Chris Keith, St Mary's University (Twickenham) Jesus as Galilean in the Gospel of John (30 min)
Abstract: This paper will assess the significance of Jesus' identity as a Galilean in the unfolding narrative portrait of him in the Gospel of John. Particular attention will be given to the problem that it creates for characters' attempts to identify Jesus. Examples include the disciples' attempts to understand Jesus' identity John 1:43-51 and the attempts of "the crowd" to understand Jesus as the Messiah in 7:37-44. Attention will also be given to the significance of Galilee in the Gospel's construction of the significance of Jesus' ministry, especially as it relates to Jesus' travels back and forth between Galilee and Jerusalem. This paper will argue that the Gospel of John portrays the "earthly" Jesus' identity as a Galilean as a crucial aspect of its high Christological claims and challenge the notion that Johannine Christology precludes serious interest in the past of Jesus on the part of the author.

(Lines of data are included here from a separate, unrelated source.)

/-- Carries landing rows up the levels: from level l while bit l of chunk index j is 1; the first argument bounds l. The tile, its
level, whether a spill word was uncorrectable, and whether every carry was at most 2^24 in magnitude. -/
def mergeUp (k : Nat) (g : Group) (j : Nat) : Nat → Nat → Tile → State → State × Tile × Nat × Bool × Bool
  | 0, l, t, s => (s, t, l, false, tileSmall t)
  | fuel + 1, l, t, s =>
    if j.testBit l then
      let q := readLevel s k g l
      let r := mergeUp k g j fuel (l + 1) (zipTile f32Add q.2.1 t) q.1
      (r.1, r.2.1, r.2.2.1, r.2.2.2.1 || q.2.2, r.2.2.2.2 && tileSmall t)
    else (s, t, l, false, tileSmall t)

/-- The group whose merge became due first. -/
def dueMerge (c : Core) : Option (Nat × Group) :=
  c.due.findSome? (fun n => match tget none c.groups n with | some g => if g.mergeDue then some (n, g) else none | none => none)

/-- The merge unit carries the landing rows of the group whose merge is due up its levels (R66). An uncorrectable spill word names the
core's PC and opcode 0 (DESIGN CHOICE, log entry 82). -/
def execMerge (id : CoreId) (s : State) : State :=
  let k := cid id
  let c := getCore s k
  match dueMerge c with
  | some (n, g) =>
    match g.landing with
    | some t =>
      if !arrayGoes s k c then s
      else
        let q := mergeUp k g (g.chunks - 1) 12 1 t s
        if q.2.2.2.1 then
          match c.run with
          | some r => taskFault q.1 k r 0x08 c.pc 0
          | none => q.1
        else
          let s := writeLevel k g q.2.2.1 q.2.1 q.1
          let c := getCore s k
          let g' := { g with landing := none, mergeDue := false, exact := g.exact && q.2.2.2.2 }
          setCore s k { c with groups := tput c.groups n (some g'), due := c.due.erase n }
    | none => s
  | none => s

/-- The values of a group as CHK and DRAIN read them (R67), whether a spill word is uncorrectable, and whether every value that
combining them gave is at most 2^24 in magnitude (R61). -/
def groupTotal (s : State) (k : Nat) (g : Group) : State × Tile × Bool × Bool :=
  let r := (List.range 11).foldl (fun (r : State × Option Tile × Bool × Bool) i =>
    if !g.seq && g.chunks.testBit (i + 1) then
      let q := readLevel r.1 k g (i + 1)
      let t := match r.2.1 with | some t => zipTile f32Add q.2.1 t | none => q.2.1
      (q.1, some t, r.2.2.1 || q.2.2, r.2.2.2 && tileSmall t)
    else r) (s, g.landing, false, true)
  let t := r.2.1.getD (zeroTile g.nt g.c)
  (r.1, t, r.2.2.1, r.2.2.2 && tileSmall t)

/-! ## Checks (R60 to R62) -/

/-- Exact sum of FP32 values, units of 2^-149. -/
def fxSum (l : List W32) : Int := l.foldl (fun acc x => acc + f32Fx x) 0

/-- A small number as FP32. -/
def f32OfNat (n : Nat) : W32 := f32Round (n * 2 ^ 149) 149

/-- Whether one line fails. -/
def lineFails (exact : Bool) (t : Nat) (amax : W32) (line : List W32) (chk : W32) : Bool :=
  if !(line.all f32IsFinite && f32IsFinite chk) then true
  else
    let r := w32 (f32RoundNat (fxSum line - f32Fx chk).natAbs 149)
    if exact then !f32IsZero r
    else
      let tol := f32Mul (f32Add (f32Mul (f32OfNat line.length) amax) (f32Abs chk)) (f32Round (2 ^ (149 - t)) 149)
      f32NumLt tol r

/-- Whether the check of a tile fails: the group's values as combined (R60); `small` is the last answer of groupTotal (R61). -/
def checkFails (g : Group) (t : Tile) (small : Bool) : Bool :=
  let exact := g.exact && small
  let amax := tileAmax t.body.flatten
  let col := fun c => t.body.map (fun r => r.getD c 0)
  (List.range g.c).any (fun c => lineFails exact g.t amax (col c) (t.chkRow.getD c 0))
    || (t.body.zip t.chkCol).any (fun p => lineFails exact g.t amax p.1 p.2)
    || lineFails exact g.t amax t.body.flatten t.corner

/-- A failed check of a running task: a trip of a NARROW attempt whose class has CHK_ESC, else ABFT_MISMATCH (R62). -/
def checkFailed (s : State) (k : Nat) (r : Run) (pc op : Nat) : State :=
  let s := bump s (corPage k) cor_CHK_FAIL 1
  if r.narrow && clsChkEsc (classA s (k / 384) r.fmtc) then
    leave (if r.fmtNow = r.ceiling then coreFaultInfo s k 0x05 pc op else s) k r 3
  else taskFault s k r 0x05 pc op

def execChkBegin (id : CoreId) (s : State) : State :=
  arrayStep id (fun k c r e s =>
    match e.op with
    | .chk g =>
      match tget none c.groups g with
      | some grp =>
        if grp.mergeDue then s
        else
          let q := groupTotal s k grp
          if q.2.2.1 then taskFault q.1 k r 0x08 e.pc e.opcode
          else
            let s := queueHead (bump q.1 (corPage k) cor_CHK_COUNT 1) k none
            let c := getCore s k
            let s := setCore s k { c with groups := tput c.groups g (some { grp with exact := grp.exact && q.2.2.2 }) }
            if checkFails grp q.2.1 q.2.2.2 then checkFailed s k r e.pc e.opcode else s
      | none => s
    | _ => s) s

/-! ## DRAIN (R70 to R73, R333) -/

/-- Bytes of one entry in an output format. -/
def outBytes (f : Nat) (x : W32) : List Byte :=
  if f = 0 then toBytes 4 x.toNat else toBytes 2 (if f = 1 then toBf16 x else toFp16 x)

/-- The output vectors of a tile: address and values. -/
def outVecs (g : Group) (t : Tile) (base stride : Nat) (row : Bool) : List (Nat × List W32) :=
  if row then t.body.zipIdx.map (fun p => ((base + p.2 * stride) % 2 ^ 22, p.1))
  else (List.range g.c).map (fun c => ((base + c * stride) % 2 ^ 22, t.body.map (fun r => r.getD c 0)))

/-- Merges an amax into a slot, or into the shadow of a speculative attempt (R38, R39). -/
def mergeAmax (s : State) (k : Nat) (r : Run) (slot : Nat) (v : W32) : State :=
  if r.speculative then
    let c := getCore s k
    let key := r.ctx * 16 + slot
    let new := match tfind c.amaxSh key with | some old => amaxMerge old v | none => v
    setCore s k { c with amaxSh := tput c.amaxSh key new }
  else
    wr s (corPage k) (cor_AMAX_n + 4 * slot) (amaxMerge (w32 (rd s (corPage k) (cor_AMAX_n + 4 * slot))) v).toNat

/-- The words of output vectors with their addresses. -/
def outWords (vs : List (Nat × List W32)) : List (Nat × W32) :=
  vs.flatMap (fun v => v.2.zipIdx.map (fun p => ((v.1 + 4 * p.2) % 2 ^ 22, p.1)))

/-- Writes output vectors: STORE in the format, or ADD with the destination as left operand; true: a destination word of an
ADD was uncorrectable. The vectors are written in ascending order, which counts where a stride shorter than a vector makes them
overlap (DESIGN CHOICE, log entry 82). -/
def writeOut (k : Nat) (r : Run) (f : Nat) (add : Bool) (vs : List (Nat × List W32)) (s : State) : State × Bool :=
  vs.foldl (fun (q : State × Bool) v =>
    if add then
      let n := 4 * v.2.length
      let x := coreCheck q.1 k (some r.ctx) v.1 n
      let old := coreBytes x.1 k (some r.ctx) v.1 n
      let new := v.2.zipIdx.flatMap (fun p => toBytes 4 (f32Add (w32 (bytesAt old (4 * p.2) 4)) p.1).toNat)
      if x.2 then (x.1, true) else (progStore x.1 k r v.1 new, q.2)
    else (progStore q.1 k r v.1 (v.2.flatMap (outBytes f)), q.2)) (s, false)

/-- The last part of a DRAIN that wrote: amax, refused elements, the group closed, the SAT test. -/
def drainDone (k : Nat) (r : Run) (g : Nat) (grp : Group) (t : Tile) (amax : Option Nat) (s : State) : State :=
  let s := match amax with | some n => mergeAmax s k r n (tileAmax t.body.flatten) | none => s
  let c := getCore s k
  let r' := addCounts r grp.refused 0 0
  let s := setCore s k { c with groups := tdel c.groups g, queue := c.queue.tail, run := some r' }
  if decide (0 < grp.refused) && satTrip s (k / 384) r' then leave s k r' 1 else s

Jens Schroeter, Humboldt-Universität zu Berlin - Humboldt University of Berlin How to write a „Historical Portrait“ of Jesus? Reflections on the Hermeneutics of Historiography and the Gospel of John (30 min)

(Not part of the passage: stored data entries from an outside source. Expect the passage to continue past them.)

-- ==== Sys2Proof/Machine/Tokens.lean ====
section
/-! DEFINITION. Machine/Tokens.lean: the token and coordination instructions (R91 to R93, R103 to R106), the switchback
(R98 to R102), and tokens that arrive at cores and work counters. -/
namespace Sys2Proof.Machine

/-! ## Sending (R91, R94) -/

/-- The endpoint that a destination value names (R91), none for an illegal one. -/
def destOf (s : State) (v : Nat) : Option End :=
  if 360 ≤ fld v 0 9 ∨ 7 < fld v 9 4 then none
  else some ⟨fld v 0 9, fld v 9 4, if v.testBit 31 then moduleNo s else fld v 13 18⟩

/-- A token of a running task. -/
def taskSends (s : State) (k : Nat) (r : Run) (vc kind tag : Nat) (e : End) (value : Nat) : Token :=
  { vc := vc, kind := kind, epoch := epochOf s (slotOf s (k / 384)), slot := 0, length := 0, arm := false, tag := tag, dest := e,
    src := here s (k / 384) (selfCore s k), offset := 0, dcount := 0, sample := r.sample, value := value, payload := [] }

/-- A token of a task enters the send queue of 4, behind every effect that a commit releases (R170), or is deferred. -/
def sendEff (s : State) (k : Nat) (c : Core) (r : Run) (t : Token) (mark : Option Nat) : Eff :=
  if r.speculative then (match mark with | none => deferEff s k c r t.payload (.send t) | some m => deferEff s k c r [] (fun _ => .signal t m))
  else if !c.releasing.isEmpty || !sendRoom s k then .stall 5
  else .next (sendPut s k r.ctx t mark)

def execSend (id : CoreId) (s : State) : State :=
  issue s id 0x30 fun s k c r w =>
    match destOf s (regVal c (fld w 51 5)).toNat with
    | none => .illegal s
    | some e =>
      let n := 32 * fld w 41 7
      let a := areg c (fld w 48 3)
      match readStop s c a n with
      | some x => x
      | none =>
        let q := coreCheck s k (some r.ctx) a n
        let cnt := fld w 10 15
        let t := { taskSends s k r 1 (if w.testBit 40 then 1 else 0) (fld w 35 5) e (regVal c (fld w 25 5)).toNat with
          slot := (regVal c (fld w 30 5)).toNat % 16, length := fld w 41 7, arm := w.testBit 9,
          offset := if w.testBit 40 then 0 else cnt, dcount := if w.testBit 40 then cnt else 0,
          payload := coreBytes q.1 k (some r.ctx) a n }
        if q.2 then .ue q.1 else sendEff q.1 k (getCore q.1 k) r t none

/-- Whether a fence of a scope waits for a token of its task. -/
def fenceWaits (s : State) (k scope : Nat) (e : End) : Bool :=
  let d := k / 384
  let near := e.mod == moduleNo s
  if scope = 0 then false
  else if scope = 1 then near && e.die == d
  else
    let part := near && slotOf s e.die == slotOf s d
    if scope = 2 then part else part || (peerModules s (slotOf s d)).contains e.mod

/-- Whether an endpoint lies in the release scope of a SIGNAL of a core to another endpoint: the smallest of CORE, DIE, PART and
NODE that contains both cores (R104). -/
def inRelease (s : State) (k : Nat) (to_ e : End) : Bool :=
  if to_.mod ≠ moduleNo s then fenceWaits s k 3 e || e.mod == to_.mod
  else if to_.die ≠ k / 384 then fenceWaits s k 2 e
  else if to_.core ≠ selfCore s k then fenceWaits s k 1 e
  else e == to_

/-- Whether a SIGNAL at the head of the send queue waits for the task's earlier writes and token deliveries (R104): queued DRAINs
and tokens that are not yet accepted. -/
def signalHeld (s : State) (k : Nat) (f : Flight) : Bool :=
  let c := getCore s k
  let mark := c.sigs.headD 0
  f.tok.kind == 5
    && (c.queue.any (fun e => f.owner == .task k e.ctx && decide (e.serial < mark) && (match e.op with | .drain .. => true | _ => false))
      || (inFlight s).any (fun g => g.owner == f.owner && inRelease s k f.tok.dest g.tok.dest))

/-- SEND_TRANSMIT: the head of the send queue sets out once its header can leave the core (R94, R97), a SIGNAL not before what it
releases (R104). -/
def execSendTransmit (id : CoreId) (s : State) : State :=
  let k := cid id
  let c := getCore s k
  match c.sendq with
  | [] => s
  | f :: rest =>
    if !canLeave s f || signalHeld s k f then s
    else pumpAll (netSend (setCore s k { c with sendq := rest, sigs := if f.tok.kind = 5 then c.sigs.tail else c.sigs }) f.tok f.owner f.pslot) k

/-! ## RECV and STEER (R99, R101, R174) -/

/-- Key of a rule's sample slot. -/
def holdKey (rule slot : Nat) : Nat := rule * 16 + slot

def getHold (c : Core) (rule slot : Nat) : Hold := tget Hold.none c.holds (holdKey rule slot)

def setHold (c : Core) (rule slot : Nat) (h : Hold) : Core := { c with holds := tset Hold.none c.holds (holdKey rule slot) h }

def execRecv (id : CoreId) (s : State) : State :=
  issue s id 0x31 fun s k c r w =>
    let rule := fld w 45 5
    let slot := (regVal c (fld w 40 5)).toNat % 16
    let h := getHold c rule slot
    match h.record with
    | none => .stall 6
    | some v =>
      let h' := { h with record := none, taken := if r.speculative then some (r.ctx, v) else none, sample := if r.speculative then h.sample else 0 }
      .next (pumpAll (setCore s k (setReg (setHold c rule slot h') (fld w 51 5) v)) k)

/-- ACTION of an arm: 0 DELIVER, 1 FORWARD, 2 DELIVER_FORWARD, 3 DROP. -/
def armAction (a : Nat) : Nat := fld a 0 2
def armForwards (a : Nat) : Bool := armAction a == 1 || armAction a == 2

/-- Whether an arm's fields are legal (R99). -/
def armLegal (a : Nat) : Bool :=
  fld a 20 12 == 0 && (if armForwards a then decide (fld a 2 4 ≤ 7 ∧ fld a 6 9 < 360) else fld a 2 18 == 0)

/-- Whether a rule descriptor is legal (R99). -/
def ruleLegal (bs : List Byte) : Bool :=
  let r := ruleFrom bs
  fld (bytesAt bs 0 1) 2 6 == 0 && fld (bytesAt bs 1 1) 4 4 == 0 && fld (bytesAt bs 2 1) 5 2 == 0 && bytesAt bs 3 1 == 0
    && bytesAt bs 20 12 == 0 && r.hold % 1024 == 0 && r.size % 1024 == 0 && r.size != 0
    && decide (r.hold < 2 ^ 22 ∧ r.size < 2 ^ 22) && inData r.hold ((r.slotsM1 + 1) * r.size) && armLegal r.arm0 && armLegal r.arm1

def execSteer (id : CoreId) (s : State) : State :=
  issue s id 0x32 fun s k c r w =>
    let rule := fld w 45 5
    let a := areg c (fld w 53 3)
    match readStop s c a 32 with
    | some x => x
    | none =>
      let q := coreCheck s k (some r.ctx) a 32
      let bs := coreBytes q.1 k (some r.ctx) a 32
      let c := getCore q.1 k
      if q.2 then .ue q.1
      else if !ruleLegal bs then .illegal q.1
      else if r.speculative then deferEff q.1 k c r bs (.steer rule)
      else if !ruleIdle c rule then .stall 11
      else .next (setCore q.1 k { c with rules := tset Rule.none c.rules rule (ruleFrom bs) })

/-! ## CLAIM, WAIT, SIGNAL, FENCE (R92, R103 to R106, R180) -/

def execClaim (id : CoreId) (s : State) : State :=
  issue s id 0x40 fun s k c r w =>
    if r.narrow then .illegal s
    else if r.speculative then .stall 8
    else
      let ctr := fld w 16 8
      let t := taskSends s k r 0 6 0 (here s (k / 384) (0x170 + ctr % 24)) ctr
      .hold (netSend (setCore s k { c with wait := .claim (fld w 51 5) }) t (.task k r.ctx) (slotOf s (k / 384))) 8

def execWait (id : CoreId) (s : State) : State :=
  issue s id 0x41 fun s k c r w =>
    if fld w 48 2 = 0 then
      let n := fld w 43 5
      let cnt := fld w 0 16
      let v := tget 0 c.sem n
      if v < cnt then .stall 7
      else
        let c := { c with sem := tset 0 c.sem n (v - cnt), waits := if r.speculative then c.waits ++ [(r.ctx, n, cnt)] else c.waits }
        .next (setCore s k c)
    else if rangeReady c (areg c (fld w 40 3)) (regVal c (fld w 35 5)).toNat then .next s
    else .stall 7

def execSignal (id : CoreId) (s : State) : State :=
  issue s id 0x42 fun s k c r w =>
    match destOf s (regVal c (fld w 51 5)).toNat with
    | none => .illegal s
    | some e =>
      sendEff s k c r (taskSends s k r 0 5 (fld w 43 5) e (fld w 0 16)) (some c.serial)

def execFence (id : CoreId) (s : State) : State :=
  issue s id 0x43 fun s k c r w =>
    let scope := fld w 48 2
    if r.speculative && scope != 0 then deferEff s k c r [] (fun _ => .fence scope)
    else .hold (setCore s k { c with wait := .fence scope }) 9

/-- The SENDs and SIGNALs of a task that are not yet accepted: in the send queue or in flight. -/
def unaccepted (s : State) (k ctx : Nat) : List Flight := ((getCore s k).sendq ++ inFlight s).filter (fun f => f.owner == .task k ctx)

/-- Whether what a fence waits for has come about: the task's array work and merges, which read and write core SRAM (R66), and the
acceptance of its tokens (R105). -/
def fenceDone (s : State) (k ctx scope : Nat) : Bool :=
  (getCore s k).queue.all (·.ctx != ctx)
    && (getCore s k).groups.all (fun e => match e.2 with | some g => g.ctx != ctx || !g.mergeDue | none => true) && (unaccepted s k ctx).all (fun f => !fenceWaits s k scope f.tok.dest)

/-- The end of a die's gather epoch (R236): every line goes, run-ahead lines included. -/
def endGatherEpoch (d : Nat) (s : State) : State :=
  let x := getDie s d
  let s := bump s (.gch d) gch_RA_EVICT (x.lines.filter (·.ra.isSome)).length
  setDie (bump s (.gch d) gch_INVALIDATIONS 1) d { x with lines := [] }

/-- The dies of this module whose gather caches a fence invalidates. -/
def fenceDies (s : State) (d scope : Nat) : List Nat :=
  if scope = 0 then [] else if scope = 1 then [d] else diesOf s (slotOf s d)

/-- FENCE_COMPLETE: a fence that the running task waits at, or the one at the head of the released effects. -/
def execFenceComplete (id : CoreId) (s : State) : State :=
  let k := cid id
  let c := getCore s k
  match c.releasing with
  | (i, .fence scope) :: rest =>
    if fenceDone s k i scope then
      pumpAll (each (fenceDies s (k / 384) scope) endGatherEpoch (setCore s k { c with releasing := rest })) k
    else s
  | _ =>
    match c.run, c.wait with
    | some r, .fence scope =>
      if runs s (k / 384) && !r.ended && !c.halted && c.releasing.all (·.1 != r.ctx) && fenceDone s k r.ctx scope then
        let s := each (fenceDies s (k / 384) scope) endGatherEpoch s
        let c := getCore s k
        setCore s k { c with wait := .none, pc := c.pc + 1, stall := 0 }
      else s
    | _, _ => s

/-! ## END and YIELD (R93, R43) -/

def execEnd (id : CoreId) (s : State) : State :=
  issue s id 0x50 fun s k c r _ =>
    if c.queue.any (·.ctx == r.ctx) then .stall 10
    else if (openGroups c).any (·.ctx == r.ctx) then .illegal s
    else if !(unaccepted s k r.ctx).isEmpty then .stall 10
    else
      let trip := r.narrow && r.fmtNow != r.ceiling && ufTrips (classB s (k / 384) r.fmtc) r.nz r.uf
      .left (leave s k r (if trip then 5 else 0))

/-- The run record that a YIELD saves. -/
def yieldRecord (c : Core) (r : Run) : RunRec :=
  { sat := r.sat, nz := r.nz, uf := r.uf, vidx := r.vidx, pc := c.pc + 1, s := c.s, a := c.a, ret := c.ret, claim := none, finger := 0 }

def execYield (id : CoreId) (s : State) : State :=
  issue s id 0x51 fun s k c r _ =>
    if c.queue.any (·.ctx == r.ctx) then .stall 10
    else
      let s := setCore s k { c with run := none, stall := 0, retained := none, v := [], away := c.away ++ [{ r with ended := true }] }
      let t := taskToken s (k / 384) (selfCore s k) 3 r.task r.sample 0 false (runBytes (yieldRecord c r))
      .left (netSend s t .nobody (slotOf s (k / 384)))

Abstract: The Gospel of John presents a unique portrait of Jesus with a "high Christology.“ It makes questions of a historical portrait of Jesus and the historicity of the early Gospels particularly urgent. This paper will argue that on the basis of careful reflection on the methodological and epistemological presuppositions of (re)constructing history it is possible to achieve a plausible historical portrait of Jesus. This general insight will be applied to John's narrative about Jesus as the "divine Logos that became Flesh," appeared in a concrete time and region, and who was crucified and risen. We will consider whether this Jesus story can be called a "historical" portrait of Jesus and in what sense it contributes to our understanding of Jesus as a divine and earthly figure.
Discussion (20 min)
S21-329: John, Jesus, and History
11/21/2016, 4:00 to 6:30 PM
Theme: John Among the Gospels Catrin Williams, Prifysgol Cymru, Y Drindod Dewi Sant - University of Wales, Trinity Saint David, Presiding
Gilbert Van Belle, Katholieke Universiteit Leuven John’s Use of the Synoptics, His Creative Freedom, and his Historical Reliability: The Return of John to Jesus Research after the JJH Project? (25 min)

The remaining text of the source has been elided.